→ Extracted material:
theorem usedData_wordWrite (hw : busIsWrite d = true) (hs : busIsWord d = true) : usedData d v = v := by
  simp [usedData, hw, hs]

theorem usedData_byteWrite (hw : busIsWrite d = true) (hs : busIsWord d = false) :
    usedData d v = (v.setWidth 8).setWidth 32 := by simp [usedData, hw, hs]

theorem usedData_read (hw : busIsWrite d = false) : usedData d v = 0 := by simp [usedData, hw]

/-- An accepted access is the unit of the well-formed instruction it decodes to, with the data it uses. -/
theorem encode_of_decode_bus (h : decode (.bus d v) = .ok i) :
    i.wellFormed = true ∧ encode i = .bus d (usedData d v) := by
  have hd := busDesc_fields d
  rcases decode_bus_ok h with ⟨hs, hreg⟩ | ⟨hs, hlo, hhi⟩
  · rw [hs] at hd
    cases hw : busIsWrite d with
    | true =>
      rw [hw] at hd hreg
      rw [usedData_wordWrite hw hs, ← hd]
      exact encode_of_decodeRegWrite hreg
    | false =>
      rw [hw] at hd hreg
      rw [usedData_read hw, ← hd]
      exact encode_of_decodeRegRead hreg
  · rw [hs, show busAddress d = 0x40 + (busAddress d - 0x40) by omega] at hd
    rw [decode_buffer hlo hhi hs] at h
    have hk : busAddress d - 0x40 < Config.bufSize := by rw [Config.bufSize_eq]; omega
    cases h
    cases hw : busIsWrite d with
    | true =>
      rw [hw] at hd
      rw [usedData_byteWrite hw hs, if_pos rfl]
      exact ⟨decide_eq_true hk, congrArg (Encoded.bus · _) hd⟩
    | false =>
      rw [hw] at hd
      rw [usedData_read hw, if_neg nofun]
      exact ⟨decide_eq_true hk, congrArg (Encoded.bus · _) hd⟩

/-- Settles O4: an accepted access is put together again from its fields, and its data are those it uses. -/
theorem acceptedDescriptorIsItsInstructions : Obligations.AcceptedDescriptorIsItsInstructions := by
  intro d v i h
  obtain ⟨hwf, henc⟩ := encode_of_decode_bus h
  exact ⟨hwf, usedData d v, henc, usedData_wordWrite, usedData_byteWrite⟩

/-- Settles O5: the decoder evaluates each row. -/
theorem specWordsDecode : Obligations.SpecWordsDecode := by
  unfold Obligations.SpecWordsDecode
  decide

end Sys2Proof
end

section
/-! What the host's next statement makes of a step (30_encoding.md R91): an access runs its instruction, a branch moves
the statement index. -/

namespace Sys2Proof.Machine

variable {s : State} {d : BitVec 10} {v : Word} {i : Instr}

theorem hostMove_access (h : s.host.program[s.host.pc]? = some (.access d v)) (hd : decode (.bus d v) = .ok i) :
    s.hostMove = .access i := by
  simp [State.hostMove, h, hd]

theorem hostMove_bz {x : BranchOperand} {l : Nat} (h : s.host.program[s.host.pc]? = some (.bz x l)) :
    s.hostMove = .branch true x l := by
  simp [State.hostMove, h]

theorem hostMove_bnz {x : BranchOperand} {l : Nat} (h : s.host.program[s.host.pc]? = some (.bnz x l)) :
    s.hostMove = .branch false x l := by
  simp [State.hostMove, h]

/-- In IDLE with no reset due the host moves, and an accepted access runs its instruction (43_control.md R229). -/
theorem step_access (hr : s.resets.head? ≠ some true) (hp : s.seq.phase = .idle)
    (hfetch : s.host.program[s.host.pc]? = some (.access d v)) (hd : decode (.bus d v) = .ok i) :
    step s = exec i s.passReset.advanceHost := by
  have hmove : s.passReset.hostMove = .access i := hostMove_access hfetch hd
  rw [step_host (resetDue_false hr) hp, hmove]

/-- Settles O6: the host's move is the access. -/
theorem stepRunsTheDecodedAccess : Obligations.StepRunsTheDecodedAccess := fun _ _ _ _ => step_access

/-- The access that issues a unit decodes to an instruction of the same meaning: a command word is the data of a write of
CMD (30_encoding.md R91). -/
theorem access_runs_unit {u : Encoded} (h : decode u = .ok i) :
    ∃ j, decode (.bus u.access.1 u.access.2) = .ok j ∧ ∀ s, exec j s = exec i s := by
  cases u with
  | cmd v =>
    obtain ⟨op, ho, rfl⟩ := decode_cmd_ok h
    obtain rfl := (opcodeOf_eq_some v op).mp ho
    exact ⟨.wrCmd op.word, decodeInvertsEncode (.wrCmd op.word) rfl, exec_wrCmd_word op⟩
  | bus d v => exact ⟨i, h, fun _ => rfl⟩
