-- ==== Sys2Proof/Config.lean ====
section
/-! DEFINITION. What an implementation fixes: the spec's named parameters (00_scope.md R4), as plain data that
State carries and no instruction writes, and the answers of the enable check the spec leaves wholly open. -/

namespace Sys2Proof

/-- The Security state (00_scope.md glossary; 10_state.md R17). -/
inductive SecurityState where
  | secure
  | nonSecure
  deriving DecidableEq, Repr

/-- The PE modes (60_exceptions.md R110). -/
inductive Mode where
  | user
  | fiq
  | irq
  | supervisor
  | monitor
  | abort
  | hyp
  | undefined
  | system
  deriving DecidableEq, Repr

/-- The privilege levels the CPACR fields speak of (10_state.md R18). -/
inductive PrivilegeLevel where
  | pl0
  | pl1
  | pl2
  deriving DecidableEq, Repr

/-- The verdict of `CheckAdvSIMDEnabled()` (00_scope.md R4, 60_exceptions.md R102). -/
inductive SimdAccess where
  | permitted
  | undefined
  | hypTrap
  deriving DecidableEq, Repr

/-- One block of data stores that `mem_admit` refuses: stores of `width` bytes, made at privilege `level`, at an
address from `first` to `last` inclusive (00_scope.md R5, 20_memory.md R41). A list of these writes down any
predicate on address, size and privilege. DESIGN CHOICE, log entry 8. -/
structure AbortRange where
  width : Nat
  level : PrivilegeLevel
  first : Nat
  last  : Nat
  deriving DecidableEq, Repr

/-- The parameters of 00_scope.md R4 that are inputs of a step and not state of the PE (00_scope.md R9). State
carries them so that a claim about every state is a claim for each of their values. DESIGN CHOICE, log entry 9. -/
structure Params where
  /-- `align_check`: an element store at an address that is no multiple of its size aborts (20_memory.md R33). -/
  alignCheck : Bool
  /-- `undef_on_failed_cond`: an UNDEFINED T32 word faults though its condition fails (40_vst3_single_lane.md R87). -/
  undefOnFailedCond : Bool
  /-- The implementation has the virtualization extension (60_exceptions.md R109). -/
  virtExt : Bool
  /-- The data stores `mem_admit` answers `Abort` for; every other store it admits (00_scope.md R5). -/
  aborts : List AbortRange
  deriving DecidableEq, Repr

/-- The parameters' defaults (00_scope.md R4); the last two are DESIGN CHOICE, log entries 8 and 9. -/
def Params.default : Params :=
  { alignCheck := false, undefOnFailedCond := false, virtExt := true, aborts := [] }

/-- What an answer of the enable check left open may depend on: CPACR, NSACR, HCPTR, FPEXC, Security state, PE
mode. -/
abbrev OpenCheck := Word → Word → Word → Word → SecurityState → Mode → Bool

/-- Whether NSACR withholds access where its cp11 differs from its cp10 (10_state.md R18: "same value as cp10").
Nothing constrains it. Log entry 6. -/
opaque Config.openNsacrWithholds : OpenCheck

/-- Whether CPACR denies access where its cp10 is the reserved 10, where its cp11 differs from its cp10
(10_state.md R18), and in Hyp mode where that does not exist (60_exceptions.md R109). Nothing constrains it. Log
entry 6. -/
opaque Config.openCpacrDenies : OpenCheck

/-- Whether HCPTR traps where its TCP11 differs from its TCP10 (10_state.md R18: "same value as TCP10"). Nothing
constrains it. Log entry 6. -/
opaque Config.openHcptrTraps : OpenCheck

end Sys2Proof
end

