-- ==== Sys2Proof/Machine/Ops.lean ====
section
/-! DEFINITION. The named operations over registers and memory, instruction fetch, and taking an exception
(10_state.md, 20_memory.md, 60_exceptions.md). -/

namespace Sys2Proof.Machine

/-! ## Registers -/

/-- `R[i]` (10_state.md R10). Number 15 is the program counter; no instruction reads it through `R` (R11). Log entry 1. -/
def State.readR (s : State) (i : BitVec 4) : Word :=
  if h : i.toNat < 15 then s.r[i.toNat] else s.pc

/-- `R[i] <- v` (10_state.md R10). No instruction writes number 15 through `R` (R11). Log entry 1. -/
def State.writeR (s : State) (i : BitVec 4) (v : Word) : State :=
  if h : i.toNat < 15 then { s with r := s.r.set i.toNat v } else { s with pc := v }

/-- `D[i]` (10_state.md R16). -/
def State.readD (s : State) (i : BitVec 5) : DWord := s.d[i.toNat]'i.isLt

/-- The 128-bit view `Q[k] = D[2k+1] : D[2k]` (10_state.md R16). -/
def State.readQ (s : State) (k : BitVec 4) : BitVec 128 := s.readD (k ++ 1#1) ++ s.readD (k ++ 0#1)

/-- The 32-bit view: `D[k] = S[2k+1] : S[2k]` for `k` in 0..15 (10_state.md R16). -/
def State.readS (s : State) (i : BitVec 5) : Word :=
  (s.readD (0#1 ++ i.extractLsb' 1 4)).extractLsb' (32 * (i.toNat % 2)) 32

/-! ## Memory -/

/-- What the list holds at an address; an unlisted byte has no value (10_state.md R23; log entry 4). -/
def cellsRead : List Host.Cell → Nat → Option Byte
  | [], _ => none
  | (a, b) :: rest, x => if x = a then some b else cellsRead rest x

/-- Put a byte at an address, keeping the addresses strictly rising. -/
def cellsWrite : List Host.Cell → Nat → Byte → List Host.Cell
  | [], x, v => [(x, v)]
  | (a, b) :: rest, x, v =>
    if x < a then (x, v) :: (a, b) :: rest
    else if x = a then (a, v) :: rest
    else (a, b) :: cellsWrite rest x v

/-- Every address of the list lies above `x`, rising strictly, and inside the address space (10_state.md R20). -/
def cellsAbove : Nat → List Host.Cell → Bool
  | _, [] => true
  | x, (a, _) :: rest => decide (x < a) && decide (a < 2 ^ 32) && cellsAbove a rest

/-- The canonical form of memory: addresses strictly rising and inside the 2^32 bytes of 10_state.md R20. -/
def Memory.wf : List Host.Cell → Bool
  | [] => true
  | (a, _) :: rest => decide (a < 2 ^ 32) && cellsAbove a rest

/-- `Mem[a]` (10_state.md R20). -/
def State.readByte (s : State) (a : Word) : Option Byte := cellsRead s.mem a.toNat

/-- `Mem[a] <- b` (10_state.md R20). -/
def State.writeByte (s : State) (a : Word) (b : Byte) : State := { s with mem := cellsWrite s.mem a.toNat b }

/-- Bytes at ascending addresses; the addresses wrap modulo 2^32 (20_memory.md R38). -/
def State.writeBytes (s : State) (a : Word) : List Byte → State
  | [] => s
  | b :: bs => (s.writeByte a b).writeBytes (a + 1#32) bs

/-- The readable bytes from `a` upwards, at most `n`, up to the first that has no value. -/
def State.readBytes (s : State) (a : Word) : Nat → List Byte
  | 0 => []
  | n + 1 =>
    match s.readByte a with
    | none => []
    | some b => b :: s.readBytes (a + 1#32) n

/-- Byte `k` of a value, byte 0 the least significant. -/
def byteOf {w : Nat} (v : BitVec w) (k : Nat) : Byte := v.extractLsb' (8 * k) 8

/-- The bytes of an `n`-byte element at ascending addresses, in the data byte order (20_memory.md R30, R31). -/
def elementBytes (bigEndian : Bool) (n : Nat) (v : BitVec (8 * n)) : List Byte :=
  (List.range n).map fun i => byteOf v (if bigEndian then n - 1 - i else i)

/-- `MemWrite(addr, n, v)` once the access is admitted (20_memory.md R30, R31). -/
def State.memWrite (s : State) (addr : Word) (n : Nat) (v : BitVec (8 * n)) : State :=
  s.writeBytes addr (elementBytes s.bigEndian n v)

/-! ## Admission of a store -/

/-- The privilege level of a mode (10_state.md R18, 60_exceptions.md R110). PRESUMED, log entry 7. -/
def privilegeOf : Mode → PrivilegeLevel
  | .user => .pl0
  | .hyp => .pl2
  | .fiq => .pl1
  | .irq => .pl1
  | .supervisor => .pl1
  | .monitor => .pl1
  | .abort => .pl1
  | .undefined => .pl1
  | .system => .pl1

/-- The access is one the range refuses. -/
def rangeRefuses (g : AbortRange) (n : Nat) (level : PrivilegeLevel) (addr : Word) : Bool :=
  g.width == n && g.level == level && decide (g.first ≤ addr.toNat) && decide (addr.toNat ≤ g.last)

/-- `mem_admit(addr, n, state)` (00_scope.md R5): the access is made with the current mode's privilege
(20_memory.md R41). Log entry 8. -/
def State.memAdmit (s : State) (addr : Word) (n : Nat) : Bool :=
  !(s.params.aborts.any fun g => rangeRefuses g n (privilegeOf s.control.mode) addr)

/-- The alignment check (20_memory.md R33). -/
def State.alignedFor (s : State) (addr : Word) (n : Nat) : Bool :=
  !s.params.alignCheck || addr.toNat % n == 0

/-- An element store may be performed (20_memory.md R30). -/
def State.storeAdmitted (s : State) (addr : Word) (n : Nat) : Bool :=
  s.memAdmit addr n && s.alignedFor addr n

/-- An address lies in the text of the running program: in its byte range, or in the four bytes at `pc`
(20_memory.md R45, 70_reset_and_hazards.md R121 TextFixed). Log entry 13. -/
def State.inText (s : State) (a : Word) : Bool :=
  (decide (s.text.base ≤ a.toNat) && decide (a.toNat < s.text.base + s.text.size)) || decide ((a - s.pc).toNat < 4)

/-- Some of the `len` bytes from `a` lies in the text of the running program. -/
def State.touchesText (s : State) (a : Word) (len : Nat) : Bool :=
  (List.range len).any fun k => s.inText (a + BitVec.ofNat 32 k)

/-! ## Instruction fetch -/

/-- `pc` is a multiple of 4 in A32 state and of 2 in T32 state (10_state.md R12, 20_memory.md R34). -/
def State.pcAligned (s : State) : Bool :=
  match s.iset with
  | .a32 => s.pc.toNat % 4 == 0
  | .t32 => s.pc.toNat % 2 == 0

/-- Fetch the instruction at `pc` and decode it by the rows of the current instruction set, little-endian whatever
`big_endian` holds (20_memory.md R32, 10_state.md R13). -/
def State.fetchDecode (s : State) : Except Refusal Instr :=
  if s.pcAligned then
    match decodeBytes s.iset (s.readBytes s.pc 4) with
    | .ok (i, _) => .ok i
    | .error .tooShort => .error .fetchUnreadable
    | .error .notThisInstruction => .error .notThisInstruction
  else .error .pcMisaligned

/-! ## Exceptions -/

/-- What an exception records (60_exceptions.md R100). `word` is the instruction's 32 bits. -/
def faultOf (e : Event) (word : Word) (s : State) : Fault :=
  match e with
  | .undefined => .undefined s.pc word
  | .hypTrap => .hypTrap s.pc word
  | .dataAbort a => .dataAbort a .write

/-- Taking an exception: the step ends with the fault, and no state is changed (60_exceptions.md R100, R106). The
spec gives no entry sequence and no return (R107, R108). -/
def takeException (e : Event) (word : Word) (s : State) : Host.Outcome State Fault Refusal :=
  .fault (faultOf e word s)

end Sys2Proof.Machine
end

→ Your assignment:
Across the records above, count each line that holds the word "rangeRefuses" and give only the resulting number.

→ Solved exercise:
2